Answers to Common Questions About Prom Dresses


 Answers to Common Questions About Prom Dresses

Prom time is right around the corner again, and while most of your thoughts are focused on who you're going to bring, what time you're going to leave your house, and how you're going to get there safely given the recent circumstances America's been facing... one minor detail that probably should've crossed your mind earlier is what dress you plan on wearing.

How can I find a prom dress that fits my body type? What are some good prom dresses? What color should I wear? What size should I order for a customized dress? These are all questions we aim to answer.

Finding a Dress That Fits Your Body Type
Generally, prom dresses are characterized by their plunging v-necks and their short, tight, strapless or sleeveless silhouettes. The last thing you want is to be falling out of your dress while dancing the night away. With that in mind... make sure that your dress is not too tight. If you find yourself struggling to breathe within an hour of wearing your bodice then you've gone a little overboard with the corseting.

If you're fortunate enough to have a dress that falls somewhere between being a traditional strapless and a scoop neck then you're luckier than most. If you find yourself in this category then make sure that the seamlines of the straps running into your shoulders are not too tight. If it feels like there's a corset on your chest then try taking both straps off and see if you can breath better.

Still, for all these promises of easy movement, it's still best to avoid sleeveless dresses altogether (unless you want to wear an undershirt underneath) and definitely consider wearing a corset provided it goes against the rules of wearing one in school... or you're willing to pay the consequences.

It's a pretty good idea to stick with a dress that falls somewhere between your waist and your hips so that it doesn't put pressure on your stomach area at all.

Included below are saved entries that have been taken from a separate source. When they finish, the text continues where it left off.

-- ==== Sys2Proof/Laws/Transactions.lean ====
section
/-! SUPPORT. Everything a transaction can do: it is released unexecuted, refused by a common check, or run. -/

namespace Sys2Proof.Machine

variable {s : State} {ps : List Byte} {exempt responds : Bool} {f : State → Code × State}

/-- The commands' own work and the outcome, as the rise writes them. -/
def ran (ps : List Byte) (f : State → Code × State) (s : State) : State :=
  (f s).2.rise (List.replicate (ps.length + 1) s.latched) (f s).1

/-- A refusal: LAST is written and the transaction ends. -/
def refused (ps : List Byte) (c : Code) (s : State) : State := s.rise (List.replicate (ps.length + 1) s.latched) c

theorem executes_iff_runs : s.executes = true ↔ Runs s := by simp [State.executes, Runs]

theorem executes_of_runs (h : Runs s) : s.executes = true := executes_iff_runs.2 h

theorem transact_released (h : s.executes = false) (own : Option (State → Code × State)) :
    transact ps exempt responds own s = s.release := by simp [transact, h]

theorem transact_length (h : Runs s) : transact ps exempt responds none s = refused ps .length s := by
  simp [transact, executes_of_runs h, State.examine, refused]

theorem transact_busy (h : Runs s) (hb : s.ct.commitPending = true) :
    transact ps false responds (some f) s = refused ps .busy s := by
  simp [transact, executes_of_runs h, State.examine, refused, hb]

theorem transact_unread (h : Runs s) (hb : exempt = true ∨ s.ct.commitPending = false) (hr : s.cp.response.isSome = true) :
    transact ps exempt true (some f) s = refused ps .unread s := by
  rcases hb with hb | hb <;> simp [transact, executes_of_runs h, State.examine, refused, hb, hr]

theorem transact_run (h : Runs s) (hb : exempt = true ∨ s.ct.commitPending = false)
    (hr : responds = false ∨ s.cp.response = none) : transact ps exempt responds (some f) s = ran ps f s := by
  rcases hb with hb | hb <;> rcases hr with hr | hr <;>
    simp [transact, executes_of_runs h, State.examine, ran, hb, hr]

/-- A command that is not BUSY-exempt and leaves no response, in a state that is Clear. -/
theorem transact_clear (h : Clear s) : transact ps false false (some f) s = ran ps f s :=
  transact_run h.1 (.inr h.2) (.inl rfl)

/-- A BUSY-exempt command that answers, in a state that is Free. -/
theorem transact_free (h : Free s) : transact ps true true (some f) s = ran ps f s :=
  transact_run h.1 (.inl rfl) (.inr h.2)

/-- A BUSY-exempt command that leaves no response. -/
theorem transact_exempt (h : Runs s) : transact ps true false (some f) s = ran ps f s :=
  transact_run h (.inl rfl) (.inl rfl)

/-- The same for each fixed number of parameters. -/
theorem transact_clear1 (h : Clear s) (a : Byte) (g : Byte → State → Code × State) :
    transact [a] false false (oneParam [a] g) s = ran [a] (g a) s := transact_clear h

theorem transact_clear2 (h : Clear s) (a b : Byte) (g : Byte → Byte → State → Code × State) :
    transact [a, b] false false (twoParams [a, b] g) s = ran [a, b] (g a b) s := transact_clear h

theorem transact_clear3 (h : Clear s) (a b c : Byte) (g : Byte → Byte → Byte → State → Code × State) :
    transact [a, b, c] false false (threeParams [a, b, c] g) s = ran [a, b, c] (g a b c) s := transact_clear h

theorem transact_clear4 (h : Clear s) (a b c d : Byte) (g : Byte → Byte → Byte → Byte → State → Code × State) :
    transact [a, b, c, d] false false (fourParams [a, b, c, d] g) s = ran [a, b, c, d] (g a b c d) s := transact_clear h

theorem transact_free0 (h : Free s) (g : State → Code × State) :
    transact [] true true (noParam [] g) s = ran [] g s := transact_free h

theorem transact_free1 (h : Free s) (a : Byte) (g : Byte → State → Code × State) :
    transact [a] true true (oneParam [a] g) s = ran [a] (g a) s := transact_free h

/-- The three ways a transaction can end: unexecuted, refused with nothing but LAST changed, or run. -/
theorem transact_cases (ps : List Byte) (exempt responds : Bool) (own : Option (State → Code × State)) (s : State) :
    transact ps exempt responds own s = s.release ∨ (∃ c, transact ps exempt responds own s = refused ps c s) ∨
      ∃ f, own = some f ∧ transact ps exempt responds own s = ran ps f s := by
  by_cases hx : s.executes = true
  · have hr := executes_iff_runs.1 hx
    cases own with
    | none => exact .inr (.inl ⟨_, transact_length hr⟩)
    | some f =>
      by_cases hb : exempt = true ∨ s.ct.commitPending = false
      · by_cases ha : responds = false ∨ s.cp.response = none
        · exact .inr (.inr ⟨f, rfl, transact_run hr hb ha⟩)
        · simp only [not_or, Bool.not_eq_false, ← Option.isSome_iff_ne_none] at ha
          obtain ⟨rfl, ha⟩ := ha
          exact .inr (.inl ⟨_, transact_unread hr hb ha⟩)
      · simp only [not_or, Bool.not_eq_true, Bool.not_eq_false] at hb
        obtain ⟨rfl, hb⟩ := hb
        exact .inr (.inl ⟨_, transact_busy hr hb⟩)
  · exact .inl (transact_released (by simpa using hx) own)

@[simp] theorem refused_cp (c : Code) : (refused ps c s).cp = ⟨c, s.cp.response, .idle, List.replicate (ps.length + 1) s.latched⟩ :=
  rfl

theorem refused_eq (c : Code) : refused ps c s = { s with cp := (refused ps c s).cp } := rfl

theorem ended_refused (c : Code) : Ended s (refused ps c s) ps.length c s.cp.response := rfl

theorem ended_ran : Ended s (ran ps f s) ps.length (f s).1 (f s).2.cp.response := rfl

theorem ran_eq : ran ps f s = { (f s).2 with cp := (ran ps f s).cp } := rfl

/-- A run that is refused with its own code is a refusal. -/
theorem ran_refused {c : Code} (h : f s = (c, s)) : ran ps f s = refused ps c s := by simp [ran, refused, h]

/-- A run with its result. -/
theorem ran_of {c : Code} {t : State} (h : f s = (c, t)) :
    ran ps f s = t.rise (List.replicate (ps.length + 1) s.latched) c := by simp [ran, h]

end Sys2Proof.Machine
end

It'll prevent you from tucking in your shirt or having it ride up into your cleavage and prevent any embarrassing wardrobe malfunctions from occurring on prom night.

Finding A Good Prom Dress That Fits Your Budget
If you've been researching prom dresses recently then chances are you've run across an abundance of $300-$500 prom dresses that promise to fit like a dream but are sold by people with no experience whatsoever in the fashion industry. This might be a little misleading. It's easy to fall into this trap because you're so excited to wear a designer dress but you also want to look good.

The truth is that most of the dresses you see on websites like and ebay have been made in Chinese factories with workers who've never been in fashion before and quite possibly don't understand proper sizing at all. It's for this reason that we say it's best not to order a dress from one of these websites or sellers because if it doesn't fit then you have almost no chance of getting it fixed by a local tailor or seamstress for much less than what you paid initially...

It's best to look for a prom dress by looking in your local boutique or online store. This way you can expect the person who made the dress to be able to tell you how much it would cost and how easy it is to alter... sometimes even make some adjustments yourself if necessary.

What Color To Wear?
Here you'll find a contradictory range of answers based on different people's ideas but the truth is that prom looks like any other formal occasion involving a one-night stand or job interview (if that's more what you're going for) so the key thing here is picking something that will go great with your complexion and hair color. If possible try to avoid wearing white as it doesn't look flattering on anyone...

There you have it, the truth and nothing but the truth about finding a prom dress. I hope this helps!